Последняя удачно воспользовалась идеями барокко, сделав из искусства роскошную раму католицизма. Но барокко заключало в себе возможность выходов и в иные сферы. Тот же Бернини был по-новому проницательным психологом, о чем свидетельствуют его портреты. В своих лучших портретах он наименее театрален. Ничего парадного, ничего броского нет в его вдохновенном портрете Констанции Буонарелли - женщины, которую он любил.
Стиль католического барокко распространился далеко за пределы Рима и за пределы Италии: особенно его архитектурные формы часто усваивались в порядке чистого подражания.
Живопись 17 века
живопись XVII века находилась в довольно сложных отношениях к барочной культуре папского государства. В целом не слишком высокая, захваченная эклектизмом Болонской Академии, итальянская живопись XVII столетия, однако, выдвинула несколько высоко оригинальных художников. Это прежде всего Караваджо, работавший в Риме, Неаполе и в Испании. Его судьба напоминает судьбу беспутного и гениального французского поэта Вийона. Караваджо был беден, скитался; склонный к авантюризму, он заводил связи с темным миром «барви» - итальянских бандитов, сидел в тюрьмах. Но, видимо, он был человеком широкой, щедрой души - это чувствуется по его картинам. Умер он еще молодым, в 1610 году. Его искусство вскоре стало привлекать к себе жадный интерес, и «караваджисты» появились не только в Италии.

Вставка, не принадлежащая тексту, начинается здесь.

/-- A load whose bytes an accepted store has still to write: it performs first (R230). -/
theorem State.load_late (g : Nat → Word) (d : SReg) {v : Nat} (h : ea % n = 0) (hl : s.locs s.me ea n .read = .ok ls)
    (hlate : s.st.late = [(ls, v)]) (hne : ls ≠ []) (hnodup : ls.Nodup) : ∃ t, s.scalarAccess ea n .read
        (fun u ls => (u.settled ls).result d (g ((u.settled ls).get ls))) = .next t ∧
      Wrote s t d (g (v % 256 ^ ls.length)) ∧ Passed s t ∧ t.st.late = [] ∧
      OnlyRegsMem s { t with st := { t.st with late := s.st.late } } ∧ Holds t ls v ∧ SameOutside ls s t := by
  obtain ⟨u, same, run⟩ := State.scalarAccess_ok
    (fun (u : State) ls => (u.settled ls).result d (g ((u.settled ls).get ls))) h hl
  have settled : u.settled ls = u.settledOne ls v := State.settled_one (by rw [same.sameButMemory.st, hlate]) hne
  have emptied : SameButMemory { s with st := { s.st with late := [] } } (u.settledOne ls v) := by
    have late : SameButMemory { s with st := { s.st with late := [] } } { u with st := { u.st with late := [] } } := by
      unfold SameButMemory; rw [same]
    exact late.trans (SameButMemory.storeNow _ u.me ls v)
  have mem : (u.settledOne ls v).mem = putBytes s.mem ls v := by
    unfold State.settledOne
    rw [State.storeNow_mem]
    exact congrArg (putBytes · ls v) same.mem
  have value : (u.settledOne ls v).get ls = v % 256 ^ ls.length := by
    rw [← s.get_put ls v hnodup]
    exact State.get_of_mem_eq mem ls
  obtain ⟨t, answer, result⟩ := (u.settledOne ls v).result_spec d (g (v % 256 ^ ls.length)) 0
  obtain ⟨wrote, passed, only⟩ := emptied.result result
  have written : t.mem = putBytes s.mem ls v := by
    have : t.mem = (u.settledOne ls v).mem := by rw [result.2.2.1]
    rw [this, mem]
  refine ⟨t, ?_, wrote, passed, ?_, ?_, holds_of_putBytes written hnodup, sameOutside_of_putBytes written⟩
  · rw [run, settled, value, answer]
  · rw [only]
  · unfold OnlyRegsMem at only ⊢
    rw [only]

end

/-- Settles O5, by a load that finds no accepted store at its bytes and one that finds a single one there. -/
theorem scalarLoads : Obligations.ScalarLoads := by
  unfold Obligations.ScalarLoads
  rintro s d a w f ea ls rfl haligned hl
  rw [State.ea_eq] at haligned hl
  have length := State.locs_length (LW.bytes_dvd w) haligned hl
  refine ⟨fun hn => ⟨?_, ?_⟩, fun v hlate => ?_⟩
  · exact State.load_spec (fun x => (BitVec.ofNat (8 * w.bytes) x).signExtend 64) d haligned hl hn
  · exact State.load_spec (BitVec.ofNat 64) d haligned hl hn
  · have hne : ls ≠ [] := List.ne_nil_of_length_pos (length ▸ LW.bytes_pos w)
    rw [← length]
    exact State.load_late (BitVec.ofNat 64) d haligned hl hlate hne (State.locs_nodup (LW.bytes_dvd w) haligned hl)

/-- Settles O6, by the two ways in which a store is accepted. -/
theorem scalarStores : Obligations.ScalarStores := by
  unfold Obligations.ScalarStores
  rintro s d a w f ea ls rfl haligned hl
  rw [State.ea_eq] at haligned hl
  obtain ⟨u, same, run⟩ := State.scalarAccess_ok
    (fun (u : State) ls => Host.Outcome.next (u.accept ls (u.r d).toNat).advance) haligned hl
  have frame := same.sameButMemory
  have value : u.r d = s.r d := congrArg (Strand.r · d) frame.st
  rw [value] at run
  refine ⟨fun hon hn => ?_, fun hon => ?_⟩
  · have settled : u.settled ls = u := State.settled_eq (by unfold NoneLate; rwa [frame.st])
    have accepted : u.accept ls (s.r d).toNat = u.storeNow u.me ls (s.r d).toNat := by
      simp [State.accept, frame.st, hon, settled]
    have written : (u.storeNow u.me ls (s.r d).toNat).advance.mem = putBytes s.mem ls (s.r d).toNat := by
      simp [same.mem]
    obtain ⟨regs, passed, only⟩ := (frame.trans (SameButMemory.storeNow u u.me ls (s.r d).toNat)).advance
    exact ⟨_, by rw [← accepted]; exact run, State.locs_length (LW.bytes_dvd w) haligned hl,
      holds_of_putBytes written (State.locs_nodup (LW.bytes_dvd w) haligned hl), sameOutside_of_putBytes written, regs, passed, only⟩
  · have accepted : u.accept ls (s.r d).toNat = u.mod fun t => { t with late := t.late ++ [(ls, (s.r d).toNat)] } := by
      simp [State.accept, frame.st, hon]
    obtain ⟨regs, passed, only⟩ := frame.advance
    refine ⟨_, run, ?_, sameMemory_of_eq ?_, ?_, ?_, ?_⟩
    all_goals rw [accepted, same]
    · rfl
    · rfl
    · exact fun r => rfl
    · exact s.passed_advance
    · rfl

/-! ### Atomics (R103, R104) -/

section
variable {s : State} {ls : List Nat}

/-- AN ATOMIC: sd takes the old value, and memory the new one, if there is one. -/
theorem State.atomic_spec (d b : SReg) (w : MW) (f : Nat → Option Nat) (h : (s.ea b 0 0).toNat % (w.bits / 8) = 0)
    (hl : s.locs s.me (s.ea b 0 0).toNat (w.bits / 8) .rw = .ok ls) :
    ∃ t, s.atomic d b w f = .next t ∧ Wrote s t d ((BitVec.ofNat w.bits (s.get ls)).signExtend 64) ∧
      (∀ v, f (s.get ls) = some v → Holds t ls v) ∧ (f (s.get ls) = none → SameMemory s t) ∧
      SameOutside ls s t ∧ Passed s t ∧ OnlyRegsMem s t := by
  obtain ⟨u, same, run⟩ := State.scalarAccess_ok (fun (u : State) ls =>
    (match f (u.get ls) with | some v => u.storeNow u.me ls v | none => u.l2Lines u.st.ctx (globalLines ls)).result d
      ((BitVec.ofNat w.bits (u.get ls)).signExtend 64)) h hl
  have old : u.get ls = s.get ls := State.get_of_mem_eq same.mem ls
  have answer : s.atomic d b w f = _ := run
  rw [old] at answer
  cases hf : f (s.get ls) with
  | some v =>
    rw [hf] at answer
    obtain ⟨t, next, result⟩ := (u.storeNow u.me ls v).result_spec d ((BitVec.ofNat w.bits (s.get ls)).signExtend 64) 0
    obtain ⟨wrote, passed, only⟩ := (same.sameButMemory.trans (SameButMemory.storeNow u u.me ls v)).result result
    have written : t.mem = putBytes s.mem ls v := by
      have : t.mem = (u.storeNow u.me ls v).mem := by rw [result.2.2.1]
      rw [this, State.storeNow_mem, same.mem]
    refine ⟨t, answer.trans next, wrote, ?_, by simp, sameOutside_of_putBytes written, passed, only⟩
    rintro x ⟨⟩
    exact holds_of_putBytes written (State.locs_nodup (MW.bytes_dvd w) h hl)
  | none =>
    rw [hf] at answer
    obtain ⟨t, next, result⟩ := (u.l2Lines u.st.ctx (globalLines ls)).result_spec d ((BitVec.ofNat w.bits (s.get ls)).signExtend 64) 0
    have touched := same.trans (State.l2Lines_spec u.st.ctx (globalLines ls) u)
    obtain ⟨wrote, passed, only⟩ := touched.sameButMemory.result result
    have kept : SameMemory s t := sameMemory_of_eq (by
      have : t.mem = (u.l2Lines u.st.ctx (globalLines ls)).mem := by rw [result.2.2.1]
      rw [this, touched.mem])
    exact ⟨t, answer.trans next, wrote, by simp, fun _ => kept, fun a _ => kept a, passed, only⟩

end

theorem sx_toNat {w : Nat} (x : BitVec w) : sx w x.toNat = x.toInt := by simp [sx]

/-- The forms of AMO with the update that each makes (R103). -/
theorem exec_amoRegs {i : Instr} {d a b : SReg} {w : MW} (h : amoRegs i = some (d, a, b, w)) :
    ∃ o, (∀ s, exec i s = s.amo d a b w o) ∧
      ∀ {n} (old x : BitVec n) {new}, amoNew i n old x = some new → o.apply n old.toNat x.toNat = new.toNat := by
  cases i with
  | amoSwap => cases h; exact ⟨.swap, fun _ => rfl, by rintro n old x _ ⟨⟩; rfl⟩
  | amoAdd => cases h; exact ⟨.add, fun _ => rfl, by rintro n old x _ ⟨⟩; exact (BitVec.toNat_add old x).symm⟩
  | amoAnd => cases h; exact ⟨.and, fun _ => rfl, by rintro n old x _ ⟨⟩; exact (BitVec.toNat_and old x).symm⟩
  | amoOr => cases h; exact ⟨.or, fun _ => rfl, by rintro n old x _ ⟨⟩; exact (BitVec.toNat_or old x).symm⟩
  | amoXor => cases h; exact ⟨.xor, fun _ => rfl, by rintro n old x _ ⟨⟩; exact (BitVec.toNat_xor old x).symm⟩
  | amoMin =>
    cases h
    refine ⟨.min, fun _ => rfl, ?_⟩
    rintro n old x _ ⟨⟩
    simp only [AmoOp.apply, sx_toNat]
    split <;> rfl
  | amoMax =>
    cases h
    refine ⟨.max, fun _ => rfl, ?_⟩
    rintro n old x _ ⟨⟩
    simp only [AmoOp.apply, sx_toNat]
    split <;> rfl
  | _ => cases h

/-- Settles O7, by the update that each form of AMO makes and by CAS's comparison. -/
theorem scalarAtomics : Obligations.ScalarAtomics := by
  unfold Obligations.ScalarAtomics
  constructor
  · rintro i s d a b w ea ls new hi rfl haligned hl hnew
    rw [State.ea_eq] at haligned hl
    have length := State.locs_length (MW.bytes_dvd w) haligned hl
    have bound : s.get ls < 2 ^ w.bits := by rw [← MW.pow_bytes w, ← length]; exact s.get_lt ls
    obtain ⟨o, run, update⟩ := exec_amoRegs hi
    have value := update _ _ hnew
    rw [BitVec.toNat_ofNat, Nat.mod_eq_of_lt bound, BitVec.toNat_setWidth] at value
    obtain ⟨t, answer, wrote, holds, -, outside, passed, only⟩ := State.atomic_spec d b w
      (fun old => some (o.apply w.bits old ((s.r a).toNat % 2 ^ w.bits))) haligned hl
    exact ⟨t, (run s).trans answer, wrote, holds _ (congrArg some value), length, outside, passed, only⟩
  · rintro s d a b r w ea ls rfl haligned hl
    rw [State.ea_eq] at haligned hl
    obtain ⟨t, answer, wrote, holds, kept, outside, passed, only⟩ := State.atomic_spec d b w
      (fun old => if old = (s.r d).toNat % 2 ^ w.bits then some ((s.r a).toNat % 2 ^ w.bits) else none) haligned hl
    simp only [BitVec.toNat_setWidth]
    exact ⟨t, answer, wrote, fun heq => holds _ (if_pos heq), fun hne => kept (if_neg hne), outside, passed, only⟩

/-! ### Faults (R102, R336, R384) -/

theorem State.amo_access (s : State) (d a b : SReg) (w : MW) (o : AmoOp) :
    ∃ c, s.amo d a b w o = s.scalarAccess (s.ea b 0 0).toNat (w.bits / 8) .rw c := by
  unfold State.amo State.atomic
  exact ⟨_, rfl⟩

/-- Every scalar access form is a checked access at the address, of the size and kind, that the statements give. -/
theorem exec_accessOf {i : Instr} {s : State} {ea : Word} {n : Nat} {k : Acc} (h : accessOf i s = some (ea, n, k)) :
    ∃ c, exec i s = s.scalarAccess ea.toNat n k c := by
  cases i with
  | ld d a w f => cases h; simp only [State.ea_eq]; exact ⟨_, (rfl : execLd d a w f s = _)⟩
  | ldn d a w f => cases h; simp only [State.ea_eq]; exact ⟨_, (rfl : execLdn d a w f s = _)⟩
  | st d a w f => cases h; simp only [State.ea_eq]; exact ⟨_, (rfl : execSt d a w f s = _)⟩
  | amoSwap d a b _ w => cases h; simp only [State.ea_eq]; exact s.amo_access d a b w .swap
  | amoAdd d a b _ w => cases h; simp only [State.ea_eq]; exact s.amo_access d a b w .add
  | amoAnd d a b _ w => cases h; simp only [State.ea_eq]; exact s.amo_access d a b w .and
  | amoOr d a b _ w => cases h; simp only [State.ea_eq]; exact s.amo_access d a b w .or
  | amoXor d a b _ w => cases h; simp only [State.ea_eq]; exact s.amo_access d a b w .xor
  | amoMin d a b _ w => cases h; simp only [State.ea_eq]; exact s.amo_access d a b w .min
  | amoMax d a b _ w => cases h; simp only [State.ea_eq]; exact s.amo_access d a b w .max
  | cas d a b r w =>
    cases h
    simp only [State.ea_eq]
    show ∃ c, execCas d a b r w s = _
    unfold execCas State.atomic
    exact ⟨_, rfl⟩
  | _ => cases h

theorem Hamada.seg_setSeg (h : Hamada) (g : Segment) : (h.setSeg g).seg = g := by simp [Hamada.setSeg, Hamada.seg]

/-- An open segment stays the one in use, with its entries (R385). -/
theorem Hamada.ready_open {h : Hamada} (hs : h.seg.isSealed = false) :
    h.ready.seg.entries = h.seg.entries ∧ h.ready.nextSeq = h.nextSeq ∧ h.ready.chain = h.chain := by
  have opened : h.ready = if h.seg.entries.isEmpty then
      { (h.setSeg { h.seg with first := h.nextSeq }) with seqf := h.nextSeq + 4096 } else h := by
    unfold Hamada.ready
    rw [hs]; rfl
  rw [opened]
  split
  · have kept := congrArg Segment.entries (h.seg_setSeg { h.seg with first := h.nextSeq })
    exact ⟨kept, rfl, rfl⟩
  · exact ⟨rfl, rfl, rfl⟩

theorem Hamada.push_entries (h : Hamada) (type origin : Nat) (c : BitVec 16) (body : BitVec 512) :
    (h.push type origin c body).seg.entries = h.seg.entries ++ [auditEntry h.nextSeq type origin c body h.chain] :=
  congrArg Segment.entries (h.seg_setSeg { h.seg with entries := _ })

theorem Hamada.places_pos {h : Hamada} (hs : h.seg.isSealed = false) (hl : h.seg.entries.length + 1 < 4095) : 0 < h.places := by
  simp only [Hamada.places, hs, Bool.false_eq_true, if_false]
  omega

/-- An entry goes into an open log at once, where the segment does not end with it (R380, R384). -/
theorem Hamada.event_open {h : Hamada} (hw : h.waiting = []) (hs : h.seg.isSealed = false)
    (hl : h.seg.entries.length + 1 < 4095) (type : Nat) (c : BitVec 16) (body : BitVec 512) :
    (h.event type c body).seg.entries = h.seg.entries ++ [auditEntry h.nextSeq type 0 c body h.chain] := by
  obtain ⟨entries, seq, chain⟩ := Hamada.ready_open hs
  have pushed := h.ready.push_entries type 0 c body
  rw [entries, seq, chain] at pushed
  have room : ¬4095 ≤ (h.ready.push type 0 c body).seg.entries.length := by
    rw [pushed, List.length_append, List.length_singleton]; omega
  simp only [Hamada.event, hw, List.isEmpty_nil, Hamada.places_pos hs hl, decide_true, Bool.and_self, if_true, Hamada.append]
  rw [if_neg room, pushed]

theorem pow_byte (n : Nat) : 256 ^ n = 2 ^ (8 * n) := by rw [pow_mul]; rfl

/-- The body of the audit entry of a violation (R381, log 31). -/
theorem violation_body (slot va k how : Nat) :
    [(0, slot), (8, va), (16, k), (17, how)].foldl (fun a p => a + p.2 * 256 ^ p.1) 0 =
      slot + va * 2 ^ 64 + k * 2 ^ 128 + how * 2 ^ 136 := by
  rw [List.foldl_cons, List.foldl_cons, List.foldl_cons, List.foldl_cons, List.foldl_nil]
  simp only [pow_byte, pow_zero, mul_one, zero_add, Nat.reduceMul, -Nat.reducePow]

/-- The report of a violation (R360). -/
theorem violation_report (c : BitVec 16) (slot va k how : Nat) :
    mkReport 0x82 0 c 0 [(8, va), (16, slot), (18, k), (19, how)] =
      BitVec.ofNat 512 (0x82 + c.toNat * 2 ^ 32 + va * 2 ^ 64 + slot * 2 ^ 128 + k * 2 ^ 144 + how * 2 ^ 152) := by
  have untagged : BitVec.toNat (0 : BitVec 16) = 0 := rfl
  rw [mkReport, List.foldl_cons, List.foldl_cons, List.foldl_cons, List.foldl_cons, List.foldl_nil, untagged]
  simp only [pow_byte, zero_mul, add_zero, Nat.reduceMul, -Nat.reducePow]

/-- A violation is logged and told (R336, R360, R381). -/
theorem State.violation_told {s : State} (h : LogOpen s) (c : BitVec 16) (slot : Nat) (va : Word) (k : Acc) (how : Nat) :
    ViolationTold s (s.violation c slot va k how) c slot va.toNat k how := by
  obtain ⟨hw, hs, hl⟩ := h
  unfold ViolationTold
  rw [← violation_body, ← violation_report]
  exact ⟨Hamada.event_open hw hs hl 5 c _, rfl⟩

Во времена Караваджо вся история демократического бытового жанра была еще впереди. Караваджо предвосхитил этот жанр в его плебейской, а не бюргерской разновидности. Стремление к «жанризму» появлялось тогда не у него одного - у многих; несколько позже Караваджо работал Доменико Фети, который интерпретировал притчи Евангелия как реальные бытовые сцены. В небольших полотнах Фети много интимности, непринужденности, какого-то уюта. Картины Караваджо иные - и по типажу и по живописной манере.
Джузеппе Мария Креспи. Вступление в брак. 1712 г.
Он не повествует, он пишет, как будто рубит с плеча, энергичными массами, крупными объемами, резкими контрастами яркого света и глубокой тени, предвещая живопись великих испанцев - Риберы и Сурбарана.
Некоторые, особенно ранние, полотна Караваджо выглядят внутренне непроясненными, порой странными. Это порыв к полной, не связанной никакими канонами реальности изображения при довольно смутной концепции реализма. Вот «Обращение святого Павла». Никак не догадаешься по этой композиции, какой сюжет положен в основу. Павел лежит на земле навзничь (по Евангелию, он в этот момент слышит голос бога, взывающий к нему), почти все пространство картины занято лошадью, не каким-нибудь благородным скакуном, а рабочей лошадью: с большой пластической силой написан ее тяжелый, как слиток металла, круп, выпирающий на зрителя, ярко освещенный, и в тени - покорно опущенная добрая лошадиная голова. Тут есть как бы некий вызов - всем на свете «ученым» эстетикам и больше всего, конечно, болонским академистам, видевшим в «грубой натуре» Караваджо главного врага (хотя и некоторые академисты, например Гверчино, поддавались обаянию своевольного искусства Караваджо).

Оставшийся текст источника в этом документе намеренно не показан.